-- ==== Sys2Proof/Tests/Slice0.lean ====
section
/-! SUPPORT. Tests of the model: the checks of well-formed commands, values the rules give, and for every statement with
hypotheses a state and operands that meet them. -/

namespace Sys2Proof.Tests

open Sys2Proof.Machine

/-! ### States -/

/-- Bytes stored at offsets from a base. -/
def bytesAt (base : Nat) (bs : List (Nat × Byte)) : Memory := bs.foldl (fun m b => m.write (base + b.1) b.2) []

/-- A part with its link up, past clearing. -/
def linked : State :=
  { State.reset with link := { Link.start with up := true }, frames := { Frames.start with clearing := false } }

/-- The same part, docked. -/
def docked : State := { linked with lines := { linked.lines with docked := true } }

/-- The same part with an open session. -/
def opened : State := { docked with exch := { docked.exch with sessionOpen := true } }

/-- The open part with bytes in the record of slot `k`. -/
def posting (k : Fin 16) (bs : List (Nat × Byte)) : State := { opened with mem := bytesAt (slotOffset k) bs }

def byteAt (s : State) (k : Fin 16) (o : Nat) : Nat := (s.mem.read (0x0100 + 64 * k.val + o)).toNat

/-- A key table with one key in a state, its integrator and down time given. -/
def oneKey (p : Fin 128) (st : KeyState) (integ downTime : Nat) (s : State) : State :=
  setKey p ⟨integ, false, st, downTime, false⟩ s

/-- A DOWN key in the Held Set. -/
def holding (p : Fin 128) (integ downTime : Nat) (s : State) : State :=
  let s' := oneKey p .down integ downTime s
  { s' with composer.held := [p] }

/-- The active profile with another class at every position. -/
def allClass (c : KeyClass) (s : State) : State :=
  { s with profile.active.classes := List.replicate 128 c }

def at_ (t : Word) (s : State) : State := { s with power.dockTime := t }

def job (k : Fin 16) (kind : Byte) : Job := ⟨k, kind, true, [], 0⟩

/-- A slot that a context holds. -/
def active (k : Fin 16) (s : State) : State := setSlotState k .active s

def settingsHolds (kind : Byte) : State :=
  let s := active 15 opened
  { s with exch.settingsJob := some (job 15 kind) }

/-- A FILL of one row of one pixel at the top left of the back buffer. -/
def pictureHolds (w : WorkState) : State :=
  let s := active 15 opened
  { s with picture := { Picture.start with
    job := some (job 15 kindFill), work := w, writing := w == .row, fill := true, dest := .b,
    rowPixels := [0xABCD] } }

/-- A PRESENT that waits for a vertical blank. -/
def presentWaits (carry : Bool) : State :=
  let s := active 15 opened
  { s with picture := { Picture.start with job := some (job 15 kindPresent) },
           scanout := { s.scanout with panel := .on, stage := none, waiting := some carry } }

/-- A carry copy at a row. -/
def carrying (row : Nat) (stopping abandoned : Bool) : State :=
  let s := active 15 opened
  { s with picture := { Picture.start with job := some (job 15 kindPresent) },
           scanout := { s.scanout with carry := some ⟨row, true, abandoned, stopping⟩ } }

/-- A staged profile, its wait timer ending at Dock Time 100. -/
def profileStaged : State :=
  let s := active 15 opened
  { s with profile := { s.profile with
    staged := some ⟨{ Profile.default with tag := 7, adaptation := false }, true, ms 100⟩,
    job := some (job 15 kindProfile) } }

/-- A HOST row of one pixel, one read outstanding, issued at Dock Time 0. -/
def fetching : State :=
  let s := active 15 opened
  { s with picture := { Picture.start with
    job := some (job 15 kindCopy), work := .row, dest := .b, rowBuf := [none, none],
    reads := [⟨3, ⟨0x1000, 0, 2⟩, 0⟩], nextTag := 4 } }

/-- A COPY at the boundary before its one row, x1 + 1 pixels wide from the top left corner; its source has the pixel bytes
0, 128, 255, 0 at the start of the Staging Area. -/
def rowDue (space format : Byte) (x1 : Nat) : State :=
  let s := active 15 opened
  { s with
    mem := bytesAt 0x1D00 [(1, 128), (2, 255)], link.busMastering := true,
    picture := { Picture.start with
      job := some (job 15 kindCopy), work := .row, params := [space, format], dest := .b, clip := ⟨0, x1, 0, 0⟩ } }

/-- A slot posted for the PICTURE context, which clearing holds, while a key is held. -/
def busy : State :=
  let s := setSlotState 2 .posted (holding 5 4 30 opened)
  { s with pending := [.downTimeAdvance], exch.queue := [⟨2, kindFill, true, true⟩], frames := Frames.start,
           power.dockTime := 1 }

/-! ### Well-formed commands: each check refuses an ill-formed term, and lets a well-formed one pass -/

theorem test_wellFormed_refuses_unnatural_enables : (Instr.exchangeMemoryWrite 0x41 0x6 0).wellFormed = false := by decide
theorem test_wellFormed_takes_natural_enables : (Instr.exchangeMemoryWrite 0x41 0xC 0).wellFormed = true := by decide
theorem test_wellFormed_refuses_write_of_another_row : (Instr.exchangeMemoryWrite 1 0xF 2).wellFormed = false := by decide
theorem test_wellFormed_refuses_enable_write_with_reset : (Instr.interruptEnableWrite 3).wellFormed = false := by decide
theorem test_wellFormed_refuses_reset_without_field : (Instr.functionReset 1).wellFormed = false := by decide
theorem test_wellFormed_refuses_ignored_control_write :
    (Instr.registerWriteIgnored 1 0xF 0).wellFormed = false := by decide
theorem test_wellFormed_refuses_ignored_unnatural_enables :
    (Instr.registerWriteIgnored 2 0x7 0).wellFormed = false := by decide
theorem test_wellFormed_refuses_long_completion :
    (Instr.hostReadCompletion 0 255 [1, 2] false false).wellFormed = false := by decide
theorem test_wellFormed_refuses_empty_completion :
    (Instr.hostReadCompletion 0 0 [] false false).wellFormed = false := by decide
theorem test_wellFormed_takes_error_completion :
    (Instr.hostReadCompletion 0 0 [] true false).wellFormed = true := by decide

/-! ### Writes and commands (R1, R2, section 1.8) -/

/-- The last slot's state word is 0x04C0; 8 is CANCEL. -/
theorem test_write_is_cancel : commandOfWrite 0x130 0xF 8 = .cancel 15 := by decide

/-- The writes of a burst keep their order: the session word, then Session Number. -/
theorem test_burst_is_write_by_write :
    commandsOfBurst 1 [(0xF, 1), (0xF, 5)] = [.sessionOpen, .exchangeMemoryWrite 2 0xF 5] := by decide

/-- No word spells a command. -/
theorem test_table_gives_no_bits : decodeTableWord 16 0xFFFF = none := rfl

/-- A 16-bit write to the low half of a plain word leaves the high half (R1). -/
theorem test_exchangeMemoryWrite_half :
    (exchangeWrite 0x800 0x3 0x11223344 linked).mem = [(0x2000, 0x44), (0x2001, 0x33)] := by decide

/-- Head at 0x000C is part-owned: the write is counted with its offset (R3). -/
theorem test_exchangeMemoryWrite_refused :
    readWord (exchangeWrite 3 0xF 9 linked) 0x0028 = 0x000C0001 := by decide

/-! ### Session and journal (R6, R84, R87) -/

/-- The RESYNC record of an empty Held Set: sequence 0, Dock Time 0, kind 7, no position. -/
theorem test_sessionOpen_writes_resync :
    (openSession docked).mem.reads 0x0500 16 = [0, 0, 0, 0, 0, 0, 0, 0, 7, 0xFF, 0, 0, 0, 0, 0, 0] := by decide

/-- The first session has number 1, and its group leaves Head at 1. -/
theorem test_sessionOpen_head :
    readWord (openSession docked) 0x0008 = 1 ∧ readWord (openSession docked) 0x000C = 1 := by decide

/-- A write of Taken beyond Head takes everything and is refused (R78). -/
theorem test_journalTakenWrite_beyond :
    (takenWrite 3 (openSession docked)).journal.taken = 1 ∧ (takenWrite 3 (openSession docked)).exch.refused = 1 := by
  decide

/-- A mark that Head has reached raises MARK at once (R80). -/
theorem test_notifyMarkWrite_reached : (markWrite 1 (openSession docked)).exch.attention = 1 := by decide

/-- 256 records untaken: the next is lost, with LOSS (R82). -/
theorem test_full_ring_loses :
    let s := plainRecord .latch 1 { opened with journal.head := 256 }
    s.journal.lost = 1 ∧ s.journal.episode = true ∧ s.exch.attention = 4 := by decide

/-! ### Slots (R9 to R13, R18) -/

/-- An unknown kind ends FAILED with BAD_KIND, and SLOT is raised for notify (R12, R18). -/
theorem test_post_bad_kind :
    let s := postWrite 0 (posting 0 [(4, 9), (6, 1)])
    (slot s 0).state = .failed ∧ (slot s 0).code = .badKind ∧ s.exch.attention = 2 := by decide

/-- CAPS and AUX2 on, then CAPS off by the clear mask; the lamps of bits 5 and 6 are not the tablet's (R152). -/
theorem test_post_indicators :
    (postWrite 0 (posting 0 [(4, 5), (0x1C, 0xF1), (0x1D, 1)])).light.lamps = 0b10000#5 := by decide

/-- A posted slot that is cancelled ends CANCELLED (R10). -/
theorem test_cancel_posted : (slot (cancelWrite 2 busy) 2).state = .cancelled := by decide

/-- A slot that a context holds is not given back (R11). -/
theorem test_free_active_refused : (freeWrite 15 (settingsHolds kindLight)).exch.lastRefused = 0x04C0 := by decide

/-- The following event completes a LIGHT slot (R13). -/
theorem test_settingsCompletion : (slot (settingsComplete (settingsHolds kindLight)) 15).state = .done := by decide

/-! ### Attention, link and registers (R19 to R25) -/

/-- A message goes out when attention leaves empty under MSI, and INTx stays low (R20, R21). -/
theorem test_raise_message :
    let l := { Link.start with up := true, busMastering := true, msiEnable := true, intEnable := true }
    (raise .slot { opened with link := l }).link.messages = 1 ∧ intx (raise .slot { opened with link := l }) = false := by
  decide

/-- The link goes down: the session ends (R25). -/
theorem test_linkDown : (linkDown busy).exch.sessionOpen = false ∧ (linkDown busy).link.up = false := by decide

/-- The tablet's change of the configuration is stored whole (R25), and a link reset disables it. -/
theorem test_busMasteringChange :
    exec (.busMasteringChange ⟨true, true, true⟩) linked = .next { linked with link := { linked.link with
      windowsAssigned := true, memoryDecoding := true, busMastering := true } } ∧
      (linkReset { linked with link.memoryDecoding := true, link.busMastering := true }).link = linked.link :=
  ⟨rfl, by decide⟩

/-- A read failure taken first at a loss of the link completes its slot, and the freed context takes the next slot before
the session end; the row that the FILL begins there then runs to its end as abandoned work (R12, R120). -/
theorem test_linkLost_failure_first :
    let s := { setSlotState 2 .posted fetching with exch.queue := [⟨2, kindFill, false, false⟩] }
    let s := { s with mem := bytesAt (slotOffset 2) [(0x2C, 1), (0x2E, 1)] }
    let t := giveUpReads (endSession (look (failPicture s)))
    (slot t 15).code = .readError ∧ (slot t 2).state = .free ∧ t.picture.work = .stopping ∧ t.picture.writing = true := by
  decide

/-- INTx follows the interrupt-disable control (R21). -/
theorem test_intx_disable :
    let s := raise .slot { opened with link := { Link.start with up := true, intEnable := true } }
    intx s = true ∧ intx { s with link.intxDisable := true } = false := by decide

/-- STATUS after a cold start: ACTIVE, CLOSED, NORMAL, panel STARTING, source STANDBY. -/
theorem test_status_at_reset : readRegister State.reset 2 = 0x000000A0 := by decide

/-- A CONTROL write without the reset field stores interrupt enable (R23). -/
theorem test_interruptEnableWrite : readRegister (controlWrite 1 linked) 1 = 1 := by decide

/-- A read of STATUS narrower than 32 bits returns zero (R22). -/
theorem test_registerRead_narrow :
    registerRead State.reset 2 0xF = 0x000000A0 ∧ registerRead State.reset 2 0x3 = 0 := by decide

/-- A function reset clears interrupt enable and shows itself in the start record (R23, R176). -/
theorem test_functionReset :
    readRegister (controlWrite 3 linked) 1 = 0 ∧ readWord (controlWrite 3 linked) 0x002C = 0x00000103 := by decide

/-! ### Keys (R30 to R62) -/

/-- Positions 0, 1 and 16 closed make 17 a ghost; without 16 it is none (R30). -/
theorem test_ghost : ghosted 0x30003#128 17 = true ∧ ghosted 0x20003#128 17 = false := by decide

/-- A drive line shorted low closes its sixteen positions, 16 to 31 for line 1; a sense line broken open, here line 3,
opens its eight (R180). -/
theorem test_shorted_and_broken_lines :
    (∀ p < 128, (rawOfLevels (~~~(0xFFFF#128 <<< 16))).getLsbD p = decide (16 ≤ p ∧ p < 32)) ∧
      (∀ d < 8, (rawOfLevels 0x00080008000800080008000800080008#128).getLsbD (16 * d + 3) = false) := by decide

/-- The matrix drive lines are undriven at a start until the first FAST pass, and the power-up hold is safe (R178). -/
theorem test_matrix_driven :
    (pins State.reset).matrixDriven = false ∧ (pins (fastPassDecide 0 (at_ 1 linked))).matrixDriven = true ∧
      pins (poweringUp openInputs) = Pins.safe := by decide

/-- A press is due at T_press and not before (R33); a release at Rb and not above (R34). -/
theorem test_decisions :
    pressDue 4 ⟨4, false, .up, 0, false⟩ = true ∧ pressDue 4 ⟨3, false, .up, 0, false⟩ = false ∧
      releaseDue 1 ⟨1, false, .down, 0, false⟩ = true ∧ releaseDue 1 ⟨2, false, .down, 0, false⟩ = false := by decide

/-- V jumps up to the raw value and falls by one (R38). -/
theorem test_windowEnd_vib : nextVib true 2 20 = 5 ∧ nextVib true 5 4 = 4 ∧ nextVib true 0 255 = 8 ∧ nextVib false 5 20 = 0 := by
  decide

/-- The fourth closed sample in a row presses a key under the default profile (R31 to R33, R55). -/
theorem test_fastPass_presses :
    let s := fastPassDecide 0x20#128 (oneKey 5 .up 3 0 opened)
    (key s 5).state = .down ∧ s.composer.held = [5] := by decide

/-- A due linger timer meets the KEY activity of a press only in ACTIVE and where KEY is selected (R175). -/
theorem test_expiryMeetsPress :
    let s := { opened with power.lingerEnds := some 0 }
    expiryMeetsPress s = true ∧ expiryMeetsPress { s with power.standby := true } = false ∧
      expiryMeetsPress { s with power.lingerSources := 0b100#3 } = false ∧ expiryMeetsPress opened = false := by decide

/-- In drive mode a key that is not permitted is MUTED, with its record (R53). -/
theorem test_press_drive :
    let s := press 5 { opened with lines.drive := true }
    (key s 5).state = .muted ∧ s.mem.read 0x0508 = 6 := by decide

/-- The eleventh key is MUTED (R50, R54). -/
theorem test_press_rollover :
    (key (press 60 { opened with composer.held := [1, 2, 3, 4, 5, 6, 7, 8, 9, 10] }) 60).state = .muted := by decide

_ _ _ _ _

▶ Task to carry out
Write out only the lines that run from the line containing "context holds. -/" through the line containing "job := some (job 15 kindProfile)", both included, exactly as they appear above.

▶ The completed task
/-- A slot that a context holds. -/
def active (k : Fin 16) (s : State) : State := setSlotState k .active s

def settingsHolds (kind : Byte) : State :=
  let s := active 15 opened
  { s with exch.settingsJob := some (job 15 kind) }

/-- A FILL of one row of one pixel at the top left of the back buffer. -/
def pictureHolds (w : WorkState) : State :=
  let s := active 15 opened
  { s with picture := { Picture.start with
    job := some (job 15 kindFill), work := w, writing := w == .row, fill := true, dest := .b,
    rowPixels := [0xABCD] } }

/-- A PRESENT that waits for a vertical blank. -/
def presentWaits (carry : Bool) : State :=
  let s := active 15 opened
  { s with picture := { Picture.start with job := some (job 15 kindPresent) },
           scanout := { s.scanout with panel := .on, stage := none, waiting := some carry } }

/-- A carry copy at a row. -/
def carrying (row : Nat) (stopping abandoned : Bool) : State :=
  let s := active 15 opened
  { s with picture := { Picture.start with job := some (job 15 kindPresent) },
           scanout := { s.scanout with carry := some ⟨row, true, abandoned, stopping⟩ } }

/-- A staged profile, its wait timer ending at Dock Time 100. -/
def profileStaged : State :=
  let s := active 15 opened
  { s with profile := { s.profile with
    staged := some ⟨{ Profile.default with tag := 7, adaptation := false }, true, ms 100⟩,
    job := some (job 15 kindProfile) } }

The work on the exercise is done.